[Saved data entries]
-=-=-

-- ==== Sys2Proof/Machine/Structure.lean ====
section
/-! DEFINITION. Resident structures as octets (R181–R183), delta lists over them (R185, R186) and the factorisation LDLᵀ with
regularised pivots (R190). -/

namespace Sys2Proof.Machine

/-! ### FP64 values -/

/-- A rational rounds to a finite binary64. -/
def fits64 (q : Rat) : Bool := ratAbs q < 2 ^ 1024 - 2 ^ 970

/-- The F64 bits of a value that may not be finite: a NaN's payload is free (assumption 16). -/
def fpBits (n : Nat) (x : Option Rat) : Nat := match x with
  | some q => (toF64 q).toNat
  | none => 0x7FF8000000000000 + Config.freeNat n % 2 ^ 51

/-- The value of F64 bits, none where it is not finite. -/
def fpOf (raw : Nat) : Option Rat := match f64 raw with
  | .fin q => some q
  | .bad => none

/-! ### Structures (R181) -/

/-- A structure as a DOMAIN spells it (R181): kind, unknowns, nonzeros, pattern length, sign list present, permutation, signs,
pattern, values as F64 bits. -/
structure Spelled where
  sparse : Bool
  n : Nat
  nnz : Nat
  p : Nat
  quasi : Bool
  perm : List Nat
  signs : List Int
  pattern : List (Nat × Nat)
  values : List Nat
deriving DecidableEq, Repr

/-- The pattern of a dense structure: the full lower triangle, column by column. -/
def densePattern (n : Nat) : List (Nat × Nat) :=
  (List.range n).flatMap fun j => (List.range (n - j)).map fun i => (j + i, j)

/-- The pattern that column pointers and row indices give. -/
def sparsePattern (b : List Byte) (off n : Nat) : List (Nat × Nat) :=
  (List.range n).flatMap fun j =>
    let lo := leAt b (off + 4 * j) 4
    let hi := leAt b (off + 4 * (j + 1)) 4
    (List.range (hi - lo)).map fun m => (leAt b (off + 4 * (n + 1) + 2 * (lo + m)) 2, j)

/-- Where the column pointers of a structure stand. -/
def columnsAt (n : Nat) (quasi : Bool) : Nat := 40 + 2 * n + (if quasi then n else 0)

/-- Read a structure (R181). -/
def spell (b : List Byte) : Spelled :=
  let n := leAt b 4 2
  let nnz := leAt b 8 4
  let p := leAt b 12 4
  let sparse := leAt b 3 1 = 1
  let quasi := leAt b 6 2 % 2 = 1
  { sparse := sparse, n := n, nnz := nnz, p := p, quasi := quasi
    perm := (List.range n).map fun k => leAt b (40 + 2 * k) 2
    signs := (List.range n).map fun k => if quasi && leAt b (40 + 2 * n + k) 1 = 1 then -1 else 1
    pattern := if sparse then sparsePattern b (columnsAt n quasi) n else densePattern n
    values := (List.range nnz).map fun m => leAt b (40 + p + 8 * m) 8 }

/-- Octets of the pattern section, padded to a multiple of 8 (R181). -/
def patternLength (n nnz : Nat) (quasi sparse : Bool) : Nat :=
  (2 * n + (if quasi then n else 0) + (if sparse then 4 * (n + 1) + 2 * nnz else 0) + 7) / 8 * 8

/-- The structure tag (R182). -/
def tagOf (b : List Byte) : Nat := crc32c ((b.drop 3).take 9 ++ (b.drop 40).take (leAt b 12 4))

/-- The pattern section of a structure. -/
def patternOctets (x : Spelled) : List Byte :=
  let starts := (List.range (x.n + 1)).map fun j => x.pattern.countP fun e => e.2 < j
  let l := x.perm.flatMap (fun i => le 2 i) ++ (if x.quasi then x.signs.flatMap fun g => le 1 (if g = -1 then 1 else 0) else [])
    ++ (if x.sparse then starts.flatMap (fun j => le 4 j) ++ x.pattern.flatMap (fun e => le 2 e.1) else [])
  padTo x.p l

/-- A structure laid out as octets (R181), with the bits of ε_piv and λ. -/
def layStructure (x : Spelled) (eps lam : Nat) : List Byte :=
  let b := le 2 0x5354 ++ le 1 1 ++ le 1 (if x.sparse then 1 else 0) ++ le 2 x.n ++ le 2 (if x.quasi then 1 else 0) ++ le 4 x.nnz
    ++ le 4 x.p ++ le 8 eps ++ le 8 lam ++ zeros 8 ++ patternOctets x ++ x.values.flatMap fun v => le 8 v
  b ++ le 4 (crc32c b)

/-- A structure's octets with other values. -/
def withValues (b : List Byte) (v : List Nat) : List Byte :=
  let c := b.take (40 + leAt b 12 4) ++ v.flatMap fun x => le 8 x
  c ++ le 4 (crc32c c)

/-- Each column of a pattern begins with its diagonal and ascends (R181). -/
def columnsOk (n : Nat) (l : List (Nat × Nat)) : Bool :=
  (List.range n).all fun j =>
    let c := (l.filter fun e => e.2 = j).map (·.1)
    c.head? = some j && c.all (fun i => i < n) && (c.zip (c.drop 1)).all fun e => e.1 < e.2

/-- A pattern is closed under elimination (R183). -/
def closedPattern (l : List (Nat × Nat)) : Bool :=
  l.all fun a => l.all fun b => !(a.2 = b.2 && a.2 < b.1 && b.1 < a.1) || l.contains (a.1, b.1)

/-- Octets that a structure occupies (R180). -/
def areaOf (n nnz : Nat) : Nat := (16 * nnz + 8 * n + 64 + 4095) / 4096 * 4096

/-- The size limits of R180. -/
def structureSize (sparse : Bool) (n nnz : Nat) : Bool := 1 ≤ n && n ≤ (if sparse then 8192 else 512) && nnz ≤ 262144

/-- The tests of a loaded structure but for the free space (R180, R181, R183). -/
def structureForm (b : List Byte) : Bool :=
  let x := spell b
  let n := x.n
  let eps := f64 (leAt b 16 8 : Nat)
  let lam := f64 (leAt b 24 8 : Nat)
  leAt b 0 2 = 0x5354 && leAt b 2 1 = 1 && leAt b 3 1 ≤ 1 && structureSize x.sparse n x.nnz && leAt b 6 2 ≤ 1
    && (x.sparse || x.nnz = n * (n + 1) / 2)
    && x.p = patternLength n x.nnz x.quasi x.sparse && b.length = 44 + x.p + 8 * x.nnz
    && leAt b (40 + x.p + 8 * x.nnz) 4 = crc32c (b.take (40 + x.p + 8 * x.nnz))
    && x.perm.all (fun i => i < n) && decide x.perm.Nodup && eps ≠ .bad && 0 ≤ eps.q && eps.q ≤ 1 / 1000
    && lam ≠ .bad && 0 ≤ lam.q
    && (!x.sparse || (leAt b (columnsAt n x.quasi) 4 = 0 && x.pattern.length = x.nnz && columnsOk n x.pattern
      && closedPattern x.pattern))

/-! ### Delta lists (R185, R186) -/

/-- The place of an element in a structure's values, in permuted numbering of the lower triangle. -/
def deltaPos (x : Spelled) (r c : Nat) : Option Nat :=
  let i := x.perm.idxOf r
  let j := x.perm.idxOf c
  let e := if i < j then (j, i) else (i, j)
  if i < x.n && j < x.n && x.pattern.contains e then some (x.pattern.idxOf e) else none

/-- A delta list passes R186 for structure k with a tag. -/
def deltaOk (k tag : Nat) (d : List Byte) (x : Spelled) : Bool :=
  let m := leAt d 4 4
  leAt d 0 2 = 0x444C && leAt d 2 1 = 1 && leAt d 3 1 = k && 1 ≤ m && m ≤ 262144 && d.length = 16 + 16 * m
    && leAt d 8 4 = tag
    && (List.range m).all fun j => (deltaPos x (leAt d (16 + 16 * j) 2) (leAt d (18 + 16 * j) 2)).isSome
      && leAt d (20 + 16 * j) 1 ≤ 1

/-- The values after a delta list (R186): its entries in order; `fr` numbers the free values of sums that are not finite. -/
def applyDelta (fr : Nat) (d : List Byte) (x : Spelled) : List Nat :=
  (List.range (leAt d 4 4)).foldl (fun v j =>
    match deltaPos x (leAt d (16 + 16 * j) 2) (leAt d (18 + 16 * j) 2) with
    | none => v
    | some i =>
      let y := leAt d (24 + 16 * j) 8
      v.set i (if leAt d (20 + 16 * j) 1 = 0 then y
        else fpBits (fr + j) (match fpOf (v.getD i 0), fpOf y with
          | some a, some b => if fits64 (a + b) then some (a + b) else none
          | _, _ => none))) x.values

/-- A delta list that sets elements (R185): original rows and columns with their F64 bits. -/
def layDelta (k tag : Nat) (l : List (Nat × Nat × Nat)) : List Byte :=
  le 2 0x444C ++ le 1 1 ++ le 1 k ++ le 4 l.length ++ le 4 tag ++ zeros 4
    ++ l.flatMap fun e => le 2 e.1 ++ le 2 e.2.1 ++ le 1 0 ++ zeros 3 ++ le 8 e.2.2

/-! ### LDLᵀ with regularised pivots (R190) -/

/-- The symmetric matrix of a structure in permuted numbering. -/
def matrixOf (x : Spelled) : List (List Rat) :=
  (List.range x.n).map fun i => (List.range x.n).map fun j =>
    let e := if i < j then (j, i) else (i, j)
    if x.pattern.contains e then (f64 (x.values.getD (x.pattern.idxOf e) 0)).q else 0

/-- One column of a factor: its pivot, the column below the diagonal, and whether the pivot was flagged. -/
structure Column where
  pivot : Rat
  below : List Rat
  flagged : Bool
deriving DecidableEq, Repr

/-- The factorisation: one column for each sign (R190). -/
def ldl (floor lam : Rat) : List Int → List (List Rat) → List Column
  | [], _ => []
  | _ :: _, [] => []
  | sg :: ss, row :: rest =>
    let d0 := row.headD 0
    let sd : Rat := (sg : Rat) * d0
    let flagged := decide (sd < floor)
    let d := if flagged then (sg : Rat) * (if sd + lam < lam then lam else sd + lam) else d0
    let l := rest.map fun r => r.headD 0 / d
    let next := (rest.zip l).map fun e => List.zipWith (fun a c => a - e.2 * c) (e.1.drop 1) (row.drop 1)
    ⟨d, l, flagged⟩ :: ldl floor lam ss next

/-- The factor of a structure with ε_piv and λ: the threshold is ε_piv times the largest absolute diagonal entry (R190). -/
def factorOf (x : Spelled) (eps lam : Rat) : List Column :=
  let a := matrixOf x
  let top := ((List.range x.n).map fun i => ratAbs ((a.getD i []).getD i 0)).foldl (fun m v => if m < v then v else m) 0
  ldl (eps * top) lam x.signs a

/-- Forward substitution. -/
def forwardSub : List Column → List Rat → List Rat
  | [], _ => []
  | _ :: _, [] => []
  | c :: cs, b :: bs => b :: forwardSub cs (List.zipWith (fun x l => x - l * b) bs c.below)

/-- The diagonal and back substitution. -/
def backSub : List Column → List Rat → List Rat
  | [], _ => []
  | _ :: _, [] => []
  | c :: cs, y :: ys =>
    let xs := backSub cs ys
    (y / c.pivot - (List.zipWith (· * ·) c.below xs).foldl (· + ·) 0) :: xs

/-- The solution of a factored system, in permuted numbering. -/
def solveWith (f : List Column) (b : List Rat) : List Rat := backSub f (forwardSub f b)

/-- Original indices of the flagged pivots, in order (R190). -/
def flaggedPivots (x : Spelled) (f : List Column) : List Nat := ((f.zip x.perm).filter fun e => e.1.flagged).map (·.2)

/-- Every value of a structure is finite, and no pivot of its factor is 0 (R189, R190). -/
def factorFinite (x : Spelled) (f : List Column) : Bool :=
  x.values.all (fun v => (fpOf v).isSome) && f.all fun c => c.pivot ≠ 0 && fits64 c.pivot

/-- A matrix times a vector. -/
def timesVec (a : List (List Rat)) (x : List Rat) : List Rat := a.map fun r => (List.zipWith (· * ·) r x).foldl (· + ·) 0

/-- Iterations of a linear job (R188): x := x + A⁻¹ (b − A x), from the start iterate on; a regularised pivot leaves the
solution between the start iterate and the exact one (assumption 99). -/
def refine (f : List Column) (a : List (List Rat)) (b : List Rat) : Nat → List Rat → List Rat
  | 0, x => x
  | n + 1, x => refine f a b n (List.zipWith (· + ·) x (solveWith f (List.zipWith (· - ·) b (timesVec a x))))

end Sys2Proof.Machine
end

-=-=-

Instructions for the task
Every line of the data above that includes "below" should be listed.

Answer space
/-- One column of a factor: its pivot, the column below the diagonal, and whether the pivot was flagged. -/
  below : List Rat
  | c :: cs, b :: bs => b :: forwardSub cs (List.zipWith (fun x l => x - l * b) bs c.below)
    (y / c.pivot - (List.zipWith (· * ·) c.below xs).foldl (· + ·) 0) :: xs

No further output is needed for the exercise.